Believe it or not, there are actually times when I just don’t have the words to express what I am feeling or what I am wanting to say.  In those times I remain silent and think of a picture in my head that is able to describe what I want to say.  I think that in the past, I hadn’t thought to do this, to visualize, so I was left with the feelings inside.  After I started just picturing what I wanted to say, it felt like a weight was lifted.

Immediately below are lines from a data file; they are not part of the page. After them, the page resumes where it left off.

/-- Settles O47: an element step appends the same bytes to the text and to the output, or raises. -/
theorem traceTextIsTheOutput : Obligations.TraceTextIsTheOutput := by
  unfold Obligations.TraceTextIsTheOutput
  intro s t hs noHost text h
  rcases gate_next ((step_engine noHost).symm.trans h) with run | ⟨rfl, _⟩
  · exact elementStep_textOk hs text run
  · exact text

end Sys2Proof.Machine

/-! ## The trace port holds the engine (45_trace.md R286)

No element reads or sets the readiness of the trace port's consumer, so a step with the consumer not ready takes the
step of a ready consumer up to the gate, which alone looks at it. -/

namespace Sys2Proof.Machine

variable {s t : State} {b : Bool}

/-- The state with the consumer's readiness set. -/
def State.withReady (s : State) (b : Bool) : State := { s with traceReady := b }

/-- The outcome with the consumer's readiness set. -/
def resWithReady (b : Bool) : Res → Res
  | .next t => .next (t.withReady b)
  | .fault e => .fault e
  | .refused e => .refused e

/-- A choice whose condition does not look at the readiness. -/
theorem ite_withReady {c : Prop} [Decidable c] {r r' q q' : Res} (hr : r' = resWithReady b r)
    (hq : q' = resWithReady b q) : (if c then r' else q') = resWithReady b (if c then r else q) := by
  split
  · exact hr
  · exact hq

/-- A read does not look at it, so only what follows the read matters. -/
theorem reading_withReady {ws : List Nat} {e : Word} {k k' : State → Res}
    (hk : k' ((s.advance ws).withReady b) = resWithReady b (k (s.advance ws))) :
    reading ws e (s.withReady b) k' = resWithReady b (reading ws e s k) :=
  ite_withReady hk rfl

theorem closeLens_withReady {t' : State} (twin : t' = t.withReady b) :
    Host.Outcome.next t'.closeLens = resWithReady b (.next t.closeLens) := by
  subst twin
  refine congrArg Host.Outcome.next ?_
  rcases closeLens_cases t with ⟨hc, e⟩ | ⟨hc, e⟩ <;> rw [e]
  · exact if_pos hc
  · exact if_neg hc

theorem closeCllen_withReady {t' : State} (twin : t' = t.withReady b) :
    Host.Outcome.next t'.closeCllen = resWithReady b (.next t.closeCllen) := by
  subst twin
  refine congrArg Host.Outcome.next ?_
  rcases closeCllen_cases t with ⟨hc, e⟩ | ⟨hc, e⟩ <;> rw [e]
  · exact if_pos hc
  · exact if_neg hc

theorem repeatLens_withReady (v : BitVec 4) (cnt rs width : Nat) (e : Word) (s : State) :
    repeatLens v cnt rs width e (s.withReady b) = resWithReady b (repeatLens v cnt rs width e s) :=
  ite_withReady rfl (closeLens_withReady rfl)

theorem lengthPart_withReady (sym n lext : Nat) (s : State) :
    lengthPart sym n lext (s.withReady b) = resWithReady b (lengthPart sym n lext s) :=
  reading_withReady rfl

theorem distancePart_withReady (d n dext : Nat) (s : State) :
    distancePart d n dext (s.withReady b) = resWithReady b (distancePart d n dext s) := by
  unfold distancePart
  rw [show (s.withReady b).matchPart = s.matchPart from rfl]
  split
  · rfl
  · exact reading_withReady (ite_withReady rfl (ite_withReady rfl rfl))

theorem reservedDistance_withReady (n : Nat) (s : State) :
    reservedDistance n (s.withReady b) = resWithReady b (reservedDistance n s) := by
  unfold reservedDistance
  rw [show (s.withReady b).matchPart = s.matchPart from rfl]
  split
  · rfl
  · exact reading_withReady rfl

theorem exec_withReady (i : Instr) (s : State) (b : Bool) : exec i (s.withReady b) = resWithReady b (exec i s) := by
  cases i <;>
    simp only [exec, execBfinal, execBtypeStored, execBtypeFixed, execBtypeDynamic, execBtypeReserved, blockType,
      execStoredHdr, execStoredByte, execHlit, execHlitReserved, execHdist, execHclen, execCllen, execClLen,
      execClRepPrev, execClZeroShort, execClZeroLong, execLit, execEob, execLitlenReserved286, execLitlenReserved287,
      reservedSymbol]
  case bfinal | btypeStored | btypeFixed | btypeDynamic | btypeReserved | hlit | hlitReserved | hdist | hclen | eob
      | litlenReserved286 | litlenReserved287 =>
    exact reading_withReady rfl
  case storedHdr => exact ite_withReady rfl (ite_withReady rfl rfl)
  case storedByte | lit => exact reading_withReady (ite_withReady rfl rfl)
  case storedEnd => rfl
  case cllen => exact reading_withReady (closeCllen_withReady rfl)
  case clLen => exact reading_withReady (closeLens_withReady rfl)
  case clRepPrev =>
    exact reading_withReady (ite_withReady rfl (reading_withReady (repeatLens_withReady _ _ _ _ _ _)))
  case clZeroShort | clZeroLong => exact reading_withReady (repeatLens_withReady _ _ _ _ _ _)
  case distReserved30 | distReserved31 => exact reservedDistance_withReady _ s
  all_goals first
    | exact lengthPart_withReady _ _ _ s
    | exact distancePart_withReady _ _ _ s

theorem runElement_withReady (f : Format) (s : State) (b : Bool) :
    runElement f (s.withReady b) = resWithReady b (runElement f s) := by
  unfold runElement
  rw [show (s.withReady b).decodeCtx = s.decodeCtx from rfl, show (s.withReady b).fetchBits = s.fetchBits from rfl,
    show (s.withReady b).startFor f = s.startFor f by cases f <;> rfl]
  split
  · exact exec_withReady _ s b
  · rename_i err _
    cases err <;> rfl

theorem elementStep_withReady (s : State) (b : Bool) :
    elementStep (s.withReady b) = resWithReady b (elementStep s) := by
  unfold elementStep
  rw [show (s.withReady b).elementFormat = s.elementFormat from rfl]
  split
  · rfl
  · rename_i f _
    rw [runElement_withReady]
    cases runElement f s with
    | next t => exact ite_withReady (runElement_withReady _ t b) rfl
    | fault e => rfl
    | refused e => rfl

/-- While the consumer accepts nothing, the gate lets a step through that adds no record, and holds back any other. -/
theorem gate_not_ready (h : s.traceReady = false) (t : State) :
    s.gate (.next t) = .next (if t.trace.length = s.trace.length then t else s) := by
  by_cases same : t.trace.length = s.trace.length
  · rw [if_pos same]
    exact if_neg fun held => held.2 same
  · rw [if_neg same]
    exact if_pos ⟨h, same⟩

/-- The act `engine` with more to come: the engine step of the state with nothing to do for the host (log entry 5). -/
theorem step_act_engine {rest : List HostAct} (h : s.host = .engine :: rest) :
    step s = resWithHost rest (step { s with host := [] }) :=
  (step_host h).trans (engineStep_withHost { s with host := [] } rest)
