-- ==== Sys2Proof/Syntax.lean ====
section
/-!
DEFINITION. The commands the block takes, with their operands.
-/
namespace Sys2Proof
namespace Machine

/-- Who sends a register access (R612): a service core by the Tether or by the mesh, a hart, or a requester of the other
socket whose kennel, world and class the Brace request carries (R30). -/
inductive Requester where
  | tether (core : Fin 4)
  | derrum (core : Fin 4)
  | hart (h : Fin 256)
  | remote (kennel : Fin 16) (secure : Bool) (isHart : Bool)
  deriving DecidableEq, Repr

/-- Access sizes. -/
inductive Size where
  | b1 | b2 | b4 | b8
  deriving DecidableEq, Repr

/-- The number of bytes of an access. -/
def Size.bytes : Size → Nat
  | .b1 => 1 | .b2 => 2 | .b4 => 4 | .b8 => 8

/-- A TIME frame of the Leash ring (R57): the bytes after TYPE, with the CRC as it arrived. -/
structure TimeFrame where
  flags : BitVec 8
  racktime : BitVec 64
  acc : BitVec 24
  last : BitVec 8
  fallen : BitVec 256
  crc : BitVec 16
  deriving DecidableEq, Repr

/-- A SCHED frame of the Leash ring (R58): the bytes after TYPE, with the CRC as it arrived. -/
structure SchedFrame where
  action : BitVec 8
  target : BitVec 48
  arg : BitVec 64
  origin : BitVec 8
  crc : BitVec 16
  deriving DecidableEq, Repr

/-- What the DRAM decode of one line finds (R355, R358): no error; an error confined to one device, with the low byte of its
syndrome; an uncorrectable error, with whether the partner's copy is uncorrectable too. A line that holds the poison pattern
is found so from the state, whatever the operand says. -/
inductive DramResult where
  | clean
  | corrected (device : Fin 10) (syndrome : Byte)
  | bad (partnerBad : Bool) (syndrome : Byte)
  deriving DecidableEq, Repr

/-- How full training failed: the code of MC_TRAIN_STATUS, subchannel and rank. -/
structure TrainFail where
  code : BitVec 8
  sub : BitVec 1
  rank : BitVec 4
  deriving DecidableEq, Repr

/-- The AMO operations. -/
inductive AmoOp where
  | swap | add | xor | and | or | min | max | minu | maxu
  deriving DecidableEq, Repr

/-- Who sends a request to a home agent, as the message names it (R21, R299). -/
inductive ReqSrc where
  | core (h : Fin 256)
  | engine (e : Fin 8)
  | derrum (d : Fin 4)
  | port (p : Fin 8) (link : Fin 4)
  /-- the other socket's Brace agent, with the kennel and world the request carries and whether it is a device's -/
  | peer (kennel : Fin 16) (secure : Bool) (device : Bool)
  deriving DecidableEq, Repr

/-- A holder a snoop is sent to. -/
inductive HolderId where
  | core (h : Fin 256)
  | engine (e : Fin 8)
  | remote
  deriving DecidableEq, Repr

/-- What the other socket answers for a line it is home of, or for a snoop: the line, its poison mark, and the state granted
(0 none, 1 S, 2 E, 3 M). -/
structure PeerLine where
  data : BitVec 512
  poison : Bool
  grant : Fin 4
  deriving DecidableEq, Repr

/-- The token of a speculative response (R311). -/
structure Token where
  slice : Nat
  session : Nat
  epoch : Nat
  deriving DecidableEq, Repr

/-- What a read of an LLC array finds (R258, R259): one bad symbol or more than the code corrects in a sub-block's data; a tag
entry's parity, with whether the dirty-tag copy fails too; the dirty-tag copy; replacement state of a set; an owner-table
cache entry; a snoop-filter entry by its two parity bits; a transaction-table entry. -/
inductive LlcError where
  | symbol (line : Line) (position : Fin 35)
  | data (line : Line)
  | tag (set : Fin 1536) (way : Fin 16) (copyBad : Bool)
  | dirtyCopy (set : Fin 1536) (way : Fin 16)
  | replacement (set : Fin 1536)
  | ownerCache (index : Fin 512)
  | sfHold (line : Line)
  | sfTag (line : Line)
  | txn (index : Fin 192)
  deriving DecidableEq, Repr

/-- The control transfers of R158: a conditional branch; a jump without link; a call; an indirect jump, call and return by
jalr. -/
inductive BranchKind where
  | cond | jump | call | indirect | indirectCall | ret
  deriving DecidableEq, Repr

/-- A control transfer that fetch predicted in front of an instruction: its address, kind, and predicted outcome. -/
structure Ahead where
  pc : Word
  kind : BranchKind
  compressed : Bool
  taken : Bool
  target : Word
  deriving DecidableEq, Repr

/-- An instruction as it enters the reorder buffer of a hart: its address and size, and the transfers predicted between it and the
entry before it. -/
structure Ins where
  h : Fin 256
  pc : Word
  compressed : Bool
  ahead : List Ahead
  deriving DecidableEq, Repr

/-- Where a value goes. -/
inductive Dest where
  | none | x (n : Fin 32) | f (n : Fin 32) | v (n : Fin 32)
  deriving DecidableEq, Repr

/-- An AMO instruction: an operation, LR or SC. -/
inductive AmoKind where
  | op (o : AmoOp) | lr | sc
  deriving DecidableEq, Repr

/-- What retires: the oldest entry of the reorder buffer; an instruction that holds no place there, with the value it computes
and the control transfer it makes, whether that was mispredicted, and the FP element operations it counts; a CSR instruction;
sret. -/
inductive Retire where
  | oldest
  | plain (compressed : Bool) (dest : Dest) (value : BitVec 256) (flow : Option (BranchKind × Bool × Word)) (mispredicted : Bool) (fpOps : Nat)
  | csr (n : BitVec 12) (rd : Fin 32) (write : Option Word)
  | sret
  deriving DecidableEq, Repr

/-- What a walk is for: a page of an access of a reorder-buffer entry, or a fetch. -/
inductive WalkOf where
  | piece (place index : Nat)
  | fetch (va : Word)
  deriving DecidableEq, Repr

/-- What a core array's check finds (R204, R258, R259): a predictor entry; an L1I line's data or tag; L1D or L2 data of a line, with
whether it can be corrected; a tag entry by array (0 L1I, 1 L1D, 2 L2), set and way, with whether the dirty-tag copy fails too; a
fill-buffer or side-buffer line; a TLB or walk-cache entry by its structure code and index; a locked slot, with the
reorder-buffer place of the access that hit it; or an array whose error loses the core, by its structure code and the senior
stores whose entries fail their check. -/
inductive CoreError where
  | predictor (entry : Nat)
  | l1iData (line : Line) (corrected : Bool) (syndrome : Byte)
  | data (l2 : Bool) (line : Line) (corrected : Bool) (syndrome : Byte)
  | tag (array : Fin 3) (set : Fin 2048) (way : Fin 16) (copyBad : Bool)
  | buffer (side : Bool) (line : Line) (corrected : Bool) (syndrome : Byte)
  | tlb (struct : Fin 4) (index : Nat)
  | slot (i : Fin 16) (place : Option Nat)
  | lost (struct : Byte) (entry : BitVec 16) (syndrome : Byte) (badStores : List Nat)
  deriving DecidableEq, Repr

/-- How a non-posted request ends at its link (R445): with data, with data marked poisoned, with UR or CA, or with a configuration
request retry status, with whether RRS Software Visibility is enabled. -/
inductive CplResult where
  | ok (data : BitVec 512)
  | poisoned
  | unsupported
  | retry (visible : Bool)
  deriving DecidableEq, Repr

/-- What happens to a link (R467, R468): lost, an ERR_FATAL received, an uncorrectable error of its datapath, a corrected error,
a non-fatal error, or an error of the port's internal queues or buffers. -/
inductive LinkEvent where
  | lost | fatal | datapath | corrected | nonfatal | queues
  deriving DecidableEq, Repr

/-- What the host writes in the endpoint function's configuration space (R454, R459, R460): the Command register's Memory Space
Enable, Bus Master Enable and Interrupt Disable; MSI enable, vectors allocated, address and data; the vector masks; a BAR. -/
inductive HostWrite where
  | command (mem bme intxDis : Bool)
  | msi (enable : Bool) (vectors : Fin 33) (addr : Word) (data : BitVec 16)
  | mask (bits : BitVec 32)
  | bar (b : Fin 6) (addr : Word)
  deriving DecidableEq, Repr

/-- The context whose claim register an access names (R412): a hart's M context, its S context (0) or a guest context, or a service
core's context of domain 15. -/
inductive ClaimCtx where
  | m (h : Fin 256)
  | s (h : Fin 256) (g : Fin 8)
  | drm (d : Fin 4)
  deriving DecidableEq, Repr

The best example I have of this is when I pray.  I have never been an overly religious person and wasn’t raised in a house that was either, so I have no idea how to talk to God or how to pray.  I went to church on 9.11.11 because I was certainly spiritually on empty (despite attending church regularly).  We were asked to bow our heads in silent prayer.  I hate those times because I spend the entire time not know what to say or how to say it.  This time though, we were asked to pray for those who were killed and pray for their families.  When I had no words, I just pictured a huge angel with its wings wrapped around a large mass of people.  From that time, I really felt like I could just picture the angel embracing whoever I am praying for.  The embrace signifies warmth and comfort and protection.. I feel like everything that I could have said is summed up in that mental image of the large angel.

I realized this morning though, I have never imagined or pictured any angels with their wings wrapped around me.  I feel so emotionally raw right now, and I think that the idea of such a pure embrace would be equivalent of how my newborn feels when he is tired and hungry and his mommy picks him up, wraps him snug, and attends to his needs.  He feels safe and comfortable and he can feel my love through my arms.  Much the same as how I come to God scared and hungry and tired.  I need him embrace but don’t know how to ask for it.  I don’t know why I always get embarrassed speaking of God or religious things.  I guess because I wasn’t really exposed to it much.  The most religious I got prior to this past year (Since January when we started at church) was on my deployments.  But it isn’t right to only be religious when you think you are going to die.  You should be religious when things are good and when things are happy.  You shouldn’t just turn to God when everything falls apart, you should be there when things are going great as well, at least to give thanks!

Today, and hopefully for a while, I will try to include myself in the warm embrace.